Весь март и апрель Якоб Готтлиб отбивался от беженцев. Он не пускал их ни в большой дом в Апфельберге, ни в пансионат в Граце. Чего он только ни придумывал, чтобы отбить их нашествие. Писал на дверях, что внутри тифозные больные. Заколачивал намертво окна. Объявлял, что дом в Апфельберге реквизирован военным командованием. Когда вдруг приехали солдаты, то закричал страшным голосом: «Хальт!» И долго внушал рыжему фельдфебелю, что дом предназначен под госпиталь, который с минуту на минуту прибудет.
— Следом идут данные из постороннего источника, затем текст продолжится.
/-- The row of a long opcode, `none` for a reserved opcode (03 R61): the tables of 04 R77, 07 R123, 08 R146, 09 R174, 10 R201 and,
for the system range 0xE0-0xE7, 17 R333. -/
def rowOf (op : Nat) : Option Row :=
  match op with
  | 0x00 => some {}
  | 0x01 => some (rowDisp .zero .none)
  | 0x02 => some (rowDisp .zero .brcCond)
  | 0x03 => some (rowDisp .sReg .none)
  | 0x04 => some { a := .regs [0], b := .cnt 1 8191 }
  | 0x05 => some (rowDisp .zero .none)
  | 0x06 => some { a := .regs [0] }
  | 0x07 => some {}
  | 0x08 => some { form := .ext, fcs := [2], a := .regs [2], b := .regs [0], c := .regs [1] }
  | 0x09 | 0x0A => some (rowDisp .sReg (.regs [0, 1, 2]))
  | 0x0B => some (rowDisp .sReg .mask)
  | 0x0C => some {}
  | 0x0D => some { b := .cnt 0 15, lanes := .always }
  | 0x0E => some { lanes := .always }
  | 0x0F => some { form := .immExt, ty := .only [3], d := .sReg, b := .regsImm [0] }
  | 0x10 => some {}
  | 0x20 | 0x21 => some (rowBin .int .zero)
  | 0x22 => some (rowBin .int .any)
  | 0x23 => some (rowBin .int .zero)
  | 0x24 => some (rowTri .int .any .zero)
  | 0x25 | 0x26 => some (rowBin .int .zero)
  | 0x27 | 0x28 => some (rowUn .signed .any)
  | 0x29 | 0x2A => some (rowBin .int .one)
  | 0x2B | 0x2C | 0x2D => some (rowBin .int .zero)
  | 0x2E => some (rowUn .int .zero)
  | 0x2F | 0x30 | 0x31 | 0x32 => some (rowBin .int .zero)
  | 0x33 | 0x34 | 0x35 =>
      some { fcs := [0, 2], ty := .int, d := .file, a := .regs [0, 1, 2], lanes := .vary }
  | 0x36 => some (rowBin .int .zero)
  | 0x37 => some (rowTri .int .zero .zero)
  | 0x38 => some { rowTri .zero .zero .zero with c := .maskCond }
  | 0x39 => some { rowBin .int .zero with d := .maskCond, rs := .cond6 }
  | 0x3A => some (rowTri .intFlt .intOnly .rndFlt)
  | 0x40 | 0x41 | 0x42 => some { rowBin .flt .zero with rs := .rnd }
  | 0x43 => some (rowTri .flt .zero .rnd)
  | 0x44 | 0x45 => some (rowBin .flt .zero)
  | 0x46 => some { rowBin .flt .zero with d := .maskCond, rs := .cond8 }
  | 0x47 | 0x48 | 0x49 | 0x4A | 0x4B | 0x4C | 0x4D =>
      some { rowUn (.only [8]) .zero with ll := true, rs := .rnd }
  | 0x4E => some (rowTri (.only [9, 10]) .zero .rnd)
  | 0x50 | 0x51 => some (rowAff [0, 1])
  | 0x52 | 0x53 => some (rowAff [0])
  | 0x54 => some { rowAff [] with a := .unImm [0, 1], b := .unB }
  | 0x58 | 0x59 | 0x5A => some { fcs := [2], d := .mask, a := .mask, b := .mask, lanes := .vary }
  | 0x5B => some { fcs := [2], d := .mask, a := .mask, lanes := .vary }
  | 0x5C | 0x5F => some { d := .sReg, a := .mask }
  | 0x5D | 0x5E => some { d := .cond, a := .mask }
  | 0x60 => some { fcs := [0, 2], ty := .cvt, ov := .cvt, rs := .cvt, d := .file,
                   a := .regs [0, 1, 2], b := .code 13, c := .seed, lanes := .vary }
  | 0x61 => some { form := .immExt, fcs := [2], ty := .only [2], d := .file, a := .regs [0, 1],
                   b := .cnt 0 1, lanes := .vary }
  | 0x62 | 0x63 => some { ty := .only [3, 7], d := .sReg, a := .regs [1, 2], above := true }
  | 0x68 => some (rowShfl (.regsImm [0, 1, 2]))
  | 0x69 | 0x6A | 0x6B => some (rowShfl (.regsImm [0]))
  | 0x6C => some (rowShfl (.cnt 1 3))
  | 0x6D => some (rowShfl (.cnt 0 3))
  | 0x6E => some { ll := true, fcs := [2], ty := .only [2], d := .file, a := .regs [2], rs := .vmask,
                   lanes := .vary }
  | 0x6F => some { ll := true, fcs := [2], ty := .vscan, ov := .intAdd, rs := .rndFltAdd, d := .file,
                   a := .regs [0, 1, 2], b := .code 5, lanes := .vary }
  | 0x70 => some { ll := true, fcs := [0, 2], ty := .vred, ov := .intAdd, rs := .rndFltAdd, d := .file,
                   a := .regs [2], b := .code 5, lanes := .vary, above := true }
  | 0x80 => some { form := .immExt, d := .shape, b := .regsImm [0] }
  | 0x81 => some { fcs := [2], d := .tileAcc, b := .code 1, lanes := .always }
  | 0x82 => some (rowTile true .tile [0, 1])
  | 0x83 => some (rowTile false .tile [0, 2])
  | 0x84 => some (rowTile true .acc [0, 1])
  | 0x85 => some (rowTile false .acc [0, 2])
  | 0x86 => some { ll := true, fcs := [2], d := .acc, a := .tile, b := .tile, lanes := .always }
  | 0x87 => some { ll := true, fcs := [2], d := .acc, a := .tile, b := .tile, c := .regs [2],
                   lanes := .always }
  | 0x88 => some { form := .immExt, fcs := [2], d := .zrow, a := .zrowA, b := .zrowB, lanes := .always }
  | 0x89 => some { fcs := [2], d := .tileBlock, a := .acc2, b := .regs [2], c := .seed, rs := .rndSr,
                   lanes := .always }
  | 0x8A => some { fcs := [2], d := .acc2, a := .tileBlock, b := .regs [2], lanes := .always }
  | 0x90 => some { ll := true, fcs := [2], d := .file, a := .regs [2], b := .regs [2], rs := .vmask,
                   lanes := .vary }
  | 0x91 => some { ll := true, fcs := [2], ty := .only [2, 6, 8, 9, 10], d := .file, a := .regs [2],
                   rs := .vmask, lanes := .vary }
  | 0xA0 => some { ll := true, form := .both, fcs := [0, 1, 2], ty := .ld, d := .file,
                   a := .base [0, 1], b := .index [0, 1, 2], c := .off, mo := [0, 1], rs := .scope,
                   lanes := .vary }
  | 0xA1 => some { form := .both, fcs := [0, 1, 2], ty := .ld, d := .data, a := .base [0, 1],
                   b := .index [0, 1, 2], c := .offData, mo := [0, 2], rs := .scope, lanes := .varyAff }
  | 0xA2 => some { ll := true, form := .both, fcs := [0, 2], ty := .ld, d := .file, a := .base [3],
                   b := .index [0, 1, 2], c := .off, mo := [0, 1], rs := .scope, lanes := .vary }
  | 0xA3 => some { form := .both, fcs := [0, 2], ty := .ld, d := .data, a := .base [3],
                   b := .index [0, 1, 2], c := .offData, mo := [0, 2], rs := .scope, lanes := .varyAff }
  | 0xA4 => some { form := .both, fcs := [0, 1, 2], a := .base [0, 1, 3], b := .index [0, 1, 2],
                   c := .off, mo := [0, 2], rs := .scope, lanes := .varyAff }
  | 0xA5 => some { ll := true, form := .both, fcs := [0, 2], d := .file, a := .base [0, 1, 3],
                   b := .index [0, 1, 2], c := .off, mo := [0, 1], rs := .scope, lanes := .vary }
  | 0xA6 => some { b := .cnt 0 63 }
  | 0xA8 => some { d := .sReg, a := .regs [0], b := .regs [0], c := .regs [0], rs := .scope }
  | 0xA9 => some { d := .sReg, a := .regs [0], b := .first8, c := .regs [0], rs := .scope }
  | 0xAA => some { d := .handle, a := .regs [0], b := .regs [0], c := .regs [0], rs := .scope }
  | 0xAB => some { form := .both, fcs := [2], ty := .only [0, 1, 2, 4, 5, 6, 8, 9, 10, 11, 12, 13],
                   d := .count8, a := .base [0, 3], b := .regs [2], c := .regs [0], rs := .scope,
                   lanes := .always }
  | 0xAC => some { form := .ext, d := .sReg, a := .base [0, 3], b := .regs [0], c := .regs [0],
                   rs := .scopeHail }
  | 0xAD => some { form := .ext, fcs := [2], d := .sReg, a := .base [0, 3], b := .regs [2],
                   c := .regs [0], rs := .scopeHail, lanes := .always }
  | 0xAE => some {}
  | 0xC0 => some { ll := true, form := .ext, fcs := [0, 2], ty := .atom, d := .file, a := .base [0, 1],
                   b := .index [0, 1, 2], c := .regs [0, 1, 2], mo := [0, 1, 2, 3], rs := .scope,
                   lanes := .vary }
  | 0xC1 => some { ll := true, form := .ext, fcs := [0, 2], ty := .atom, d := .file, a := .base [3],
                   b := .index [0, 1, 2], c := .regs [0, 1, 2], mo := [0, 1, 2, 3], rs := .scope,
                   lanes := .vary }
  | 0xC2 => some { mo := [1, 2, 3], rs := .scope }
  | 0xC3 => some { b := .cnt 0 15 }
  | 0xC4 => some { b := .cnt 0 3 }
  | 0xC5 => some { ty := .only [2, 6, 3, 7], a := .regs [0], b := .regs [0], c := .icmpCode,
                   mo := [0, 1], rs := .scope }
  | 0xC6 => some { d := .sReg, c := .cond }
  | 0xC7 => some { a := .regs [0], b := .cntReg 1 16383 }
  | 0xC8 => some { a := .regs [0], b := .cntReg 1 16383, rs := .scope }
  | 0xC9 => some { a := .regs [0], rs := .scope }
  | 0xCA => some { a := .regs [0] }
  | 0xCB => some { a := .handle, rs := .scope }
  | 0xD0 => some { d := .sReg, a := .regs [0], c := .cond }
  | 0xD1 => some { a := .regs [0], b := .regs [0], c := .cond }
  | 0xD2 => some { a := .regs [0] }
  | 0xD4 => some { d := .sReg, a := .regs [0], b := .regs [0], c := .cond }
  | 0xD5 => some { d := .sReg, a := .regs [0], c := .cond }
  | 0xE0 => some { b := .cnt 0 16383 }
  | 0xE1 => some { b := .cnt 0 16383 }
  | 0xE2 => some { d := .sReg, b := .cnt 0 0xFFF }
  | 0xE3 => some { a := .regs [0], b := .cnt 0 0xFFF }
  | 0xE4 => some { form := .both, a := .classes, b := .disp }
  | 0xE5 => some { a := .regs [0], c := .cond }
  | 0xE6 => some { a := .regs [0], b := .cnt 0 1 }
  | 0xE7 => some { a := .regs [0], b := .cnt 0 16383 }
  | _ => none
Потом наступило затишье. Беженцы схлынули. Апфельберг замер в ожидании самого худшего. Худшее скоро наступило, так как оно всегда наступает, когда его ожидают. В одно хмурое апрельское утро по Берлинерштрассе проскочило три или четыре джипа. В джипах сидели какие-то оборванцы в непривычной военной форме, в высоких ботинках, в касках, сдвинутых набок, с сигаретами в углах рта. Джипы выкатили на площадь перед ратушей и зданием магистрата. Один из оборванцев дал очередь из автомата в воздух и прокричал что-то дикое и радостное. После чего джипы унеслись прочь. Факт оккупации Апфельберга союзниками свершился.
Еще через день в городок вошла рота английской пехоты и вползло несколько танков. Солдаты не походили на тех первых, в джипах. Они объяснили чиновникам магистрата, что первые были американцы. Но, по соглашению, Апфельберг отошел в зону британской оккупации. Так что теперь они здесь хозяева, части 5-й армии генерала Александера, 6-й Королевский танковый полк.
— Феестайн-зи? — спросил переводчик при майоре.
— Яволь, герр официир! — ответили чиновники магистрата с очевидным облегчением.
Спустя еще два месяца из Зальцбурга в Грац приехали родственники Эльзы. Высокий лысый господин в потертой визитке и его дочь, тонкогубая и остроносая особа в серо-зеленом костюме, перешитом из униформы. Приехали они входить в права наследства. Каким-то особым чутьем угадал Якоб Готтлиб, что, хотя он и фольксдойче, связываться с ними — себе дороже станет. Уже усвоил, что австрийцы знают законы и порядок. И потому сразу съехал из роскошной квартиры в грацском пансионате, увозя на трех грузовиках свое имущество: старинную мебель в стиле рококо, фарфор, фаянс, позеленевшую от времени бронзу, ковры, трехсотлетние гобелены, картины, хрустальные люстры, венецианские зеркала, серебро, ларцы с золотом, платиной, камнями, жемчугами, меха, тюки с одеждой, короба с обувью, мешки с мукой, ящики с австралийскими сигаретами, шотландским виски, американской тушенкой, канадскими рыбными консервами. Всем было известно, что Якоб Готтлиб, пригретый той несчастной вдовой фон Лиде, стал в последнее время крупнейшим спекулянтом и скупщиком краденого. Однако местная полиция, зная это, особое рвение проявлять тогда еще опасалась.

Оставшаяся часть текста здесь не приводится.